▸ RECORDS PROVIDED

/-- A Husk whose outputs stand at reset is safe: every output is open. -/
theorem Husk.TestsSafe.safe_of_outs {h : Husk} (ht : h.TestsSafe) (ho : h.outs = []) : h.Safe :=
  ht.safe fun m _ hon => absurd hon (by simp [Husk.out, ho, tabGet, HOut.zero])

theorem Husk.Safe.supplyReturn {h : Husk} (hs : h.Safe) : h.supplyReturn.Safe := by
  unfold Husk.supplyReturn
  extract_lets r h1
  split
  case isTrue => exact hs
  case isFalse =>
    have h1s : h1.TestsSafe := ⟨⟨rfl, rfl⟩, nofun, nofun⟩
    have houts : h1.startPairs.outs = [] := (congrArg Husk.outs h1.startPairs_frame).trans rfl
    exact ((Husk.testsSafe_kept.startPairs h1s).safe_of_outs houts).ev 468

end Sys2Proof.Machine
end

section
/-!
What a command can do to the Husk. One outside the rows of the Husk changes its pending set at most (R301, R462); a command of the
Husk's rows is an operation that keeps a safe Husk safe. So every step does (O44).
-/
namespace Sys2Proof.Machine

/-! ## Commands outside the Husk's rows -/

/-- Two Husks that differ at most in the set that awaits its confirmation, and in the reset machine that this set blocks. -/
def Husk.SameButPending (h g : Husk) : Prop :=
  ∃ (pend : List Byte) (confirm : Bool) (rst : RstState), g = { h with pend := pend, confirm := confirm, rst := rst }

theorem Husk.SameButPending.refl (h : Husk) : h.SameButPending h := ⟨_, _, _, rfl⟩

theorem Husk.SameButPending.trans {h g f : Husk} (h1 : h.SameButPending g) (h2 : g.SameButPending f) : h.SameButPending f := by
  obtain ⟨_, _, _, rfl⟩ := h1
  obtain ⟨_, _, _, rfl⟩ := h2
  exact ⟨_, _, _, rfl⟩

/-- The pending set decides nothing about the outputs. -/
theorem Husk.SameButPending.safe {h g : Husk} (hg : h.SameButPending g) (hs : h.Safe) : g.Safe := by
  obtain ⟨_, _, _, rfl⟩ := hg
  exact hs

/-- The set that was pending is dropped, or stays. -/
theorem State.dropPending_husk (s : State) : s.husk.SameButPending s.dropPending.husk := by
  unfold State.dropPending discardSet
  exact iteInduction (motive := fun r : Husk × SafetyCore => s.husk.SameButPending r.1) (fun _ => .refl _) fun _ => ⟨_, _, _, rfl⟩

theorem State.commitSet_husk (s : State) : s.husk.SameButPending s.commitSet.husk := by
  unfold State.commitSet
  exact iteInduction (motive := fun h : Husk => s.husk.SameButPending h) (fun _ => ⟨_, _, _, rfl⟩) fun _ => .refl _

theorem State.awaitConfirm_husk (s : State) : s.husk.SameButPending (awaitConfirm s.husk s.core s.chip).1 := by
  unfold awaitConfirm
  refine iteInduction (motive := fun r : Husk × SafetyCore => s.husk.SameButPending r.1) (fun _ => .refl _) fun _ => ?_
  exact iteInduction (motive := fun r : Husk × SafetyCore => s.husk.SameButPending r.1) (fun _ => ⟨_, _, _, rfl⟩) fun _ => .refl _

/-- A reset of Corukan drops the pending set. -/
theorem State.resetBy_husk (s : State) (cause : Nat) : s.husk.SameButPending (s.resetBy cause).husk := ⟨_, _, _, rfl⟩

theorem State.spsCommand_husk (s : State) : s.husk.SameButPending s.spsCommand.husk := by
  unfold State.spsCommand
  extract_lets v c s1 s2
  have h2 : s.husk.SameButPending s2.husk := by
    unfold s2
    split
    · exact s1.dropPending_husk
    · exact .refl _
  split
  · exact h2.trans s2.commitSet_husk
  · exact h2

/-- The requests that a command left drop the pending set or replace it, and touch nothing else of the Husk. -/
theorem State.settle_husk (s : State) (chk : StepCheck) : s.husk.SameButPending (s.settle chk).husk := by
  unfold State.settle
  split
  · exact .refl _
  · extract_lets s1
    have h1 : s.husk.SameButPending s1.husk := s.spsCommand_husk
    split
    · exact h1
    · exact h1.trans (State.resetBy_husk _ _)

/-- The Husk after a command; one that gives no next state leaves it. -/
def State.huskAfter (s : State) : Out → Husk
  | .next t => t.husk
  | _ => s.husk

/-- The commands that change the chip and the core and then meet the requests they left. -/
def settles : Instr → Bool
  | .fullReset .. | .warmReset .. | .stateRequestConfig .. | .stateRequestSync .. | .stateRequestRun .. | .sysHostwdKick ..
  | .snapshotRequest .. | .tickRegPeriodWrite .. | .tickRegUlWrite .. | .tickRegDlWrite .. | .tickRegTierWrite ..
  | .dioOutWrite .. | .dioOsetWrite .. | .dioOrstWrite .. | .dioDebWrite .. | .kppWrite .. | .ethKeyWrite ..
  | .ethPortWrite .. | .fbkClr .. | .fbkObsWrite .. | .fbkLchWrite .. | .fbkDivWrite .. | .fbkMirrorWrite .. | .hltShedCmd ..
  | .hstDoorbell .. | .commitSubmit .. | .commitApply .. | .dmaGo .. | .dmaPiece .. | .lpeSwapSlot .. | .lpeSwapGroup ..
  | .lpeMsw .. | .lpeSlotWrite .. | .lpeBankWrite .. | .lpeXfWrite .. | .lpeMsetWrite .. | .memReload .. | .memZeroFill ..
  | .memCfgWrite .. | .fabricStoreAck .. | .dwrTransferApply .. | .podRun .. | .podHalt .. | .podStep .. | .podRestart ..
  | .disarm .. | .movePos .. | .moveVel .. | .moveTab .. | .pause .. | .resume .. | .stop .. | .home .. | .clrLim ..
  | .prfChEnWrite .. | .limitWrite .. | .kappaTgtWrite .. | .prfGfireNow .. | .prfGfireAtTick .. | .tableCommit ..
  | .tableWithdraw .. | .prfTblWrite .. | .prfCmpWrite .. | .prfStpWrite .. | .prfHomeWrite .. | .prfMstabWrite ..
  | .crnModereq .. | .crnTwinJoin .. | .crnTwinKeep .. | .crnTwinSwap .. | .replayTick .. | .paramSetCommit ..
  | .paramSetDiscard .. | .schTaskWrite .. | .schOflowWrite .. | .schHpost .. | .schHcancel .. | .planLoad .. | .sepPsrel ..
  | .sepArmWrite .. | .strAdmit .. | .strPortWrite .. | .strGuardWrite .. | .offsetSample .. | .timeSet .. | .timXtsGo ..
  | .triggerArm .. | .triggerDisarm .. | .timCpWrite .. => true
  | _ => false

/-- What such a command does. -/
theorem exec_of_settles {i : Instr} (hi : settles i = true) (s : State) :
    ∃ c k chk, exec i s = .next (({ s with chip := c, core := k } : State).settle chk) := by
  cases i with
  | _ => cases hi <;> exact ⟨_, _, _, rfl⟩

/-- R8: a command outside the Husk's rows changes the Husk's pending set at most. -/
theorem huskAfter_of_not_huskRow {i : Instr} (hi : huskRow i = false) (s : State) :
    s.husk.SameButPending (s.huskAfter (exec i s)) := by
  cases hset : settles i
  case true =>
    obtain ⟨c, k, chk, h⟩ := exec_of_settles hset s
    rw [h]
    exact State.settle_husk { s with chip := c, core := k } chk
  case false =>
    cases i with
    | powerOnReset | pinReset | railReset => exact s.resetBy_husk _
    | railOrderViolation => exact s.resetBy_husk 3
    | xrefLoss =>
      show s.husk.SameButPending (ite _ s (s.resetBy 2)).husk
      split
      · exact .refl _
      · exact s.resetBy_husk 2
    | paramSetAwaitConfirm => exact s.awaitConfirm_husk
    | paramConfirmTimeout =>
      show s.husk.SameButPending (s.huskAfter (ite _ _ _))
      split
      · exact s.dropPending_husk
      · exact .refl _
    | registerWrite m off v whole =>
      show s.husk.SameButPending (s.huskAfter (ite _ _ _))
      split
      · exact State.settle_husk { s with chip := s.chip.regWrite m.val off.toNat v } .pass
      · exact .refl _
    | tick | feedbackPhase | publishDeadline | safetyCycle | dioClr =>
      show s.husk.SameButPending (s.huskAfter (ite _ _ _))
      split <;> exact .refl _
    | nop =>
      show s.husk.SameButPending (s.huskAfter (ite _ _ _))
      split
      · exact .refl _
      · split <;> exact .refl _
    | _ => cases hi <;> cases hset <;> exact .refl _

/-! ## Commands of the Husk's rows -/

/-- A confirmed set comes into force, or the telegram changes only what it carries. -/
theorem Husk.Safe.telegram {h : Husk} (hs : h.Safe) (k : SafetyCore) (c : Chip) (cur : List Nat) : (telegram h k c cur).1.Safe := by
  unfold Machine.telegram
  split
  · exact hs
  · extract_lets switch k1 r
    have hr : r.1.Safe := iteInduction (motive := fun x : Husk × SafetyCore × Chip => x.1.Safe)
      (fun _ => hs.activate h.pend) fun _ => hs
    exact hr

theorem Husk.Safe.startCore {h : Husk} (hs : h.Safe) (k : SafetyCore) (c : Chip) (img : List Byte) : (startCore h k c img).1.Safe := by
  unfold Machine.startCore
  extract_lets k1 img1 known r
  refine iteInduction (motive := fun x : Husk × SafetyCore => x.1.Safe) (fun _ => hs) fun _ => ?_
  refine iteInduction (motive := fun x : Husk × SafetyCore => x.1.Safe) (fun _ => hs) fun _ => ?_
  refine iteInduction (motive := fun x : Husk × SafetyCore => x.1.Safe) (fun _ => hs) fun _ => ?_
  exact iteInduction (motive := fun x : Husk × SafetyCore => x.1.Safe) (fun _ => hs.activate _) fun _ => hs

theorem State.bootRun_safe {s : State} (hs : s.husk.Safe) (fwOk : Bool) : (s.bootRun fwOk).husk.Safe := by
  unfold State.bootRun
  split
  · exact hs
  · split
    case h_1 => exact hs
    case h_2 =>
      extract_lets img
      split
      case h_1 => exact hs
      case h_2 =>
        extract_lets c r
        have hr : r.1.Safe := hs.startCore _ _ _
        clear_value c r
        split
        · exact hs
        · exact hr

theorem State.boot_safe {s : State} (hs : s.husk.Safe) (straps : BitVec 6) (trained fwOk : Bool) : (s.boot straps trained fwOk).husk.Safe := by
  unfold State.boot
  extract_lets c c1 s1
  have hs1 : s1.husk.Safe := hs
  split
  · exact State.bootRun_safe hs fwOk
  · split
    · exact hs
    · split
      · exact hs
      · split
        · exact hs
        · split
          · exact hs
          · exact State.bootRun_safe hs1 fwOk

theorem State.bootGoWrite_safe {s : State} (hs : s.husk.Safe) (v : W32) (fwOk : Bool) : (s.bootGoWrite v fwOk).husk.Safe := by
  unfold State.bootGoWrite
  extract_lets s1
  have hs1 : s1.husk.Safe := hs
  exact iteInduction (motive := fun t : State => t.husk.Safe) (fun _ => State.bootRun_safe hs1 fwOk) fun _ => hs1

▸ EXERCISE DETAILS
Tally every line in the listing above that contains "Instr", then state only the total.

▸ TASK RESULT
3